* [EXERCISE DIRECTIONS]: Below are some records. Return exactly the lines from the one containing "def imageDigests (store" through the one containing "let s1 := wipeTenants", both included, and only those.

*** SOURCE MATERIAL ***

/-- The settings record in use under a manifest's versions (R486). -/
def settingsOf (store slot : Bytes) : Option (Bool × Bytes) :=
  let m := manifestOf slot
  settingsInUse (store.drop (areaOffset false)) (store.drop (areaOffset true)) (leAt m 32 2) (leAt m 30 2)

/-- Digest of the settings record in use, zero where there is none (Table 16.6). -/
def settingsDigest (x : Option (Bool × Bytes)) : BitVec 384 := match x with | some r => Config.sha384 r.2 | none => 0

/-- The seven digests of R489, in its order. -/
def imageDigests (store slot : Bytes) : List (BitVec 384) :=
  [Config.sha384 (loaderBody slot), Config.sha384 (manifestOf slot)] ++ (List.range 4).map (fun i => Config.sha384 (itemBytes slot i))
    ++ [settingsDigest (settingsOf store slot)]

/-- The conditions of the fast path of a wake (R490). -/
def fastHolds (s : State) (store : Bytes) (b : Bool) : Bool :=
  let k := s.retained.digest
  let slot := leAt k 8 1 = 1
  digestHolds s.retained && leAt k 9 1 = s.life.st && (List.range 4).all (fun i => leAt k (16 + 2 * i) 2 = counter s i)
    && leAt k 24 1 = revoked s 0 % 256 && leAt k 25 1 = revoked s 1 % 256 && s.helm.hasRecord && s.helm.record.active = slot && b = slot
    && (recEntry s.helm.record slot).st = 3 && slice k 32 48 = digestBytes (digestD (imageDigests store (slotBytes store b)))

/-! ### Recovery and readiness (R69, R474) -/

/-- `BLK_STATUS.READY` rises once every wipe under way has finished (02 R69, 10 R304, 15 R460, Table 16.14). -/
def readyRise (s0 : State) : State :=
  let s := (List.range 32).foldl wipeDone s0
  let s1 := raise { s with blk.ready := true, helm.bootTime := s.mrd.wall, helm.boot := none } 0x00 0
  updateLive (if s1.life.torn then raise s1 0x12 2 else s1)

/-- A Logbook program or a transition runs, which `READY` waits for (14 R434, 15 R448). -/
def programRuns (s : State) : Bool := s.logb.running.isSome || s.life.running.isSome

/-- `READY` rises, or waits for the program that runs (15 R448). -/
def readyOrWait (s : State) (r : BootRun) : State :=
  if programRuns s then { s with helm.boot := some { r with wait := .program } } else readyRise s

/-- A start with nothing decided yet. -/
def newRun (inp : BootIn) (wait : BootWait) (wake : Bool) : BootRun :=
  { inp := inp, wait := wait, slot := false, trial := false, second := false, checks := .ok, fast := wake }

/-- The recovery loader runs from ROM with the boot microcode; no slot is booted, and every partition is `FREE` (R474). -/
def enterRecovery (s : State) : State :=
  let s1 := wipeTenants (loadAstr { s with astr := {}, helm.stage := .recovery, helm.trial := false, helm.wdog := none, blk.recovery := true } Config.bootMicrocode)
  readyOrWait s1 (newRun { store := none, backOk := false, noise := [] } .program false)

/-! ### Steps 2 and 3: the slot and its loader -/

/-- The slot is read, its loader judged unless the fast path holds, and the first verdict is awaited (steps 3 and 4). -/
def beginSlot (s : State) (r : BootRun) (b trial second : Bool) : State :=
  match r.inp.store with
  | none => { s with helm.boot := some { r with wait := .loader, slot := b, trial := trial, second := second, checks := .busError, fast := false } }
  | some store =>
    let slot := slotBytes store b
    let fast := r.fast && !second && fastHolds s store b
    let st := if fast then Status.ok else (judgeLoader s slot).st
    let s1 := if st = .ok then extendMeas s 1 (Config.sha384 (loaderBody slot)) else s
    { s1 with helm.boot := some { r with wait := .loader, slot := b, trial := trial, second := second, checks := st, fast := fast } }

/-- The other slot may be tried: it is `CONFIRMED` or `VALID`, or, without a record, it is slot B (R468). -/
def otherAllowed (s : State) (r : BootRun) : Bool :=
  !r.second && (if s.helm.hasRecord then (let e := recEntry s.helm.record (!r.slot); e.st = 3 || e.st = 1) else !r.slot)

/-- Nothing, or one slot more, is left to try (R468). -/
def tryOther (s : State) (r : BootRun) : State := if otherAllowed s r then beginSlot s r (!r.slot) false true else enterRecovery s

/-- A slot fails: the first failure's status stands (R468). -/
def slotFails (s : State) (r : BootRun) (st : Status) : State :=
  tryOther { s with helm.failStatus := if s.helm.fellBack then s.helm.failStatus else stCode st, helm.fellBack := true } r

/-- A slot of the record that R468 lets boot. -/
def bootable (e : SlotEntry) : Bool := !(e.st = 0 || e.st = 4)

/-- The slot in `TRIAL` of a record. -/
def trialSlot (r : Record) : Option Bool := if r.a.st = 2 then some false else if r.b.st = 2 then some true else none

/-- A trial that has not been tried: `ATTEMPTS` becomes 1 before it boots (R468). -/
def startTrial (s : State) (r : BootRun) (t : Bool) : State :=
  match writeRecord s r.inp.backOk (setRecEntry s.helm.record t { recEntry s.helm.record t with attempts := 1 }) with
  | (some s1, _) => beginSlot s1 r t true false
  | (none, s1) => slotFails s1 { r with slot := t } .busError

/-- Boot a slot of the record, or pass on where it may not boot. -/
def bootRecorded (s : State) (r : BootRun) (b : Bool) : State :=
  if bootable (recEntry s.helm.record b) then beginSlot s r b false false else tryOther s { r with slot := b }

*** End of SOURCE MATERIAL ***

* [ANSWER SPACE]:
def imageDigests (store slot : Bytes) : List (BitVec 384) :=
  [Config.sha384 (loaderBody slot), Config.sha384 (manifestOf slot)] ++ (List.range 4).map (fun i => Config.sha384 (itemBytes slot i))
    ++ [settingsDigest (settingsOf store slot)]

/-- The conditions of the fast path of a wake (R490). -/
def fastHolds (s : State) (store : Bytes) (b : Bool) : Bool :=
  let k := s.retained.digest
  let slot := leAt k 8 1 = 1
  digestHolds s.retained && leAt k 9 1 = s.life.st && (List.range 4).all (fun i => leAt k (16 + 2 * i) 2 = counter s i)
    && leAt k 24 1 = revoked s 0 % 256 && leAt k 25 1 = revoked s 1 % 256 && s.helm.hasRecord && s.helm.record.active = slot && b = slot
    && (recEntry s.helm.record slot).st = 3 && slice k 32 48 = digestBytes (digestD (imageDigests store (slotBytes store b)))

/-! ### Recovery and readiness (R69, R474) -/

/-- `BLK_STATUS.READY` rises once every wipe under way has finished (02 R69, 10 R304, 15 R460, Table 16.14). -/
def readyRise (s0 : State) : State :=
  let s := (List.range 32).foldl wipeDone s0
  let s1 := raise { s with blk.ready := true, helm.bootTime := s.mrd.wall, helm.boot := none } 0x00 0
  updateLive (if s1.life.torn then raise s1 0x12 2 else s1)

/-- A Logbook program or a transition runs, which `READY` waits for (14 R434, 15 R448). -/
def programRuns (s : State) : Bool := s.logb.running.isSome || s.life.running.isSome

/-- `READY` rises, or waits for the program that runs (15 R448). -/
def readyOrWait (s : State) (r : BootRun) : State :=
  if programRuns s then { s with helm.boot := some { r with wait := .program } } else readyRise s

/-- A start with nothing decided yet. -/
def newRun (inp : BootIn) (wait : BootWait) (wake : Bool) : BootRun :=
  { inp := inp, wait := wait, slot := false, trial := false, second := false, checks := .ok, fast := wake }

/-- The recovery loader runs from ROM with the boot microcode; no slot is booted, and every partition is `FREE` (R474). -/
def enterRecovery (s : State) : State :=
  let s1 := wipeTenants (loadAstr { s with astr := {}, helm.stage := .recovery, helm.trial := false, helm.wdog := none, blk.recovery := true } Config.bootMicrocode)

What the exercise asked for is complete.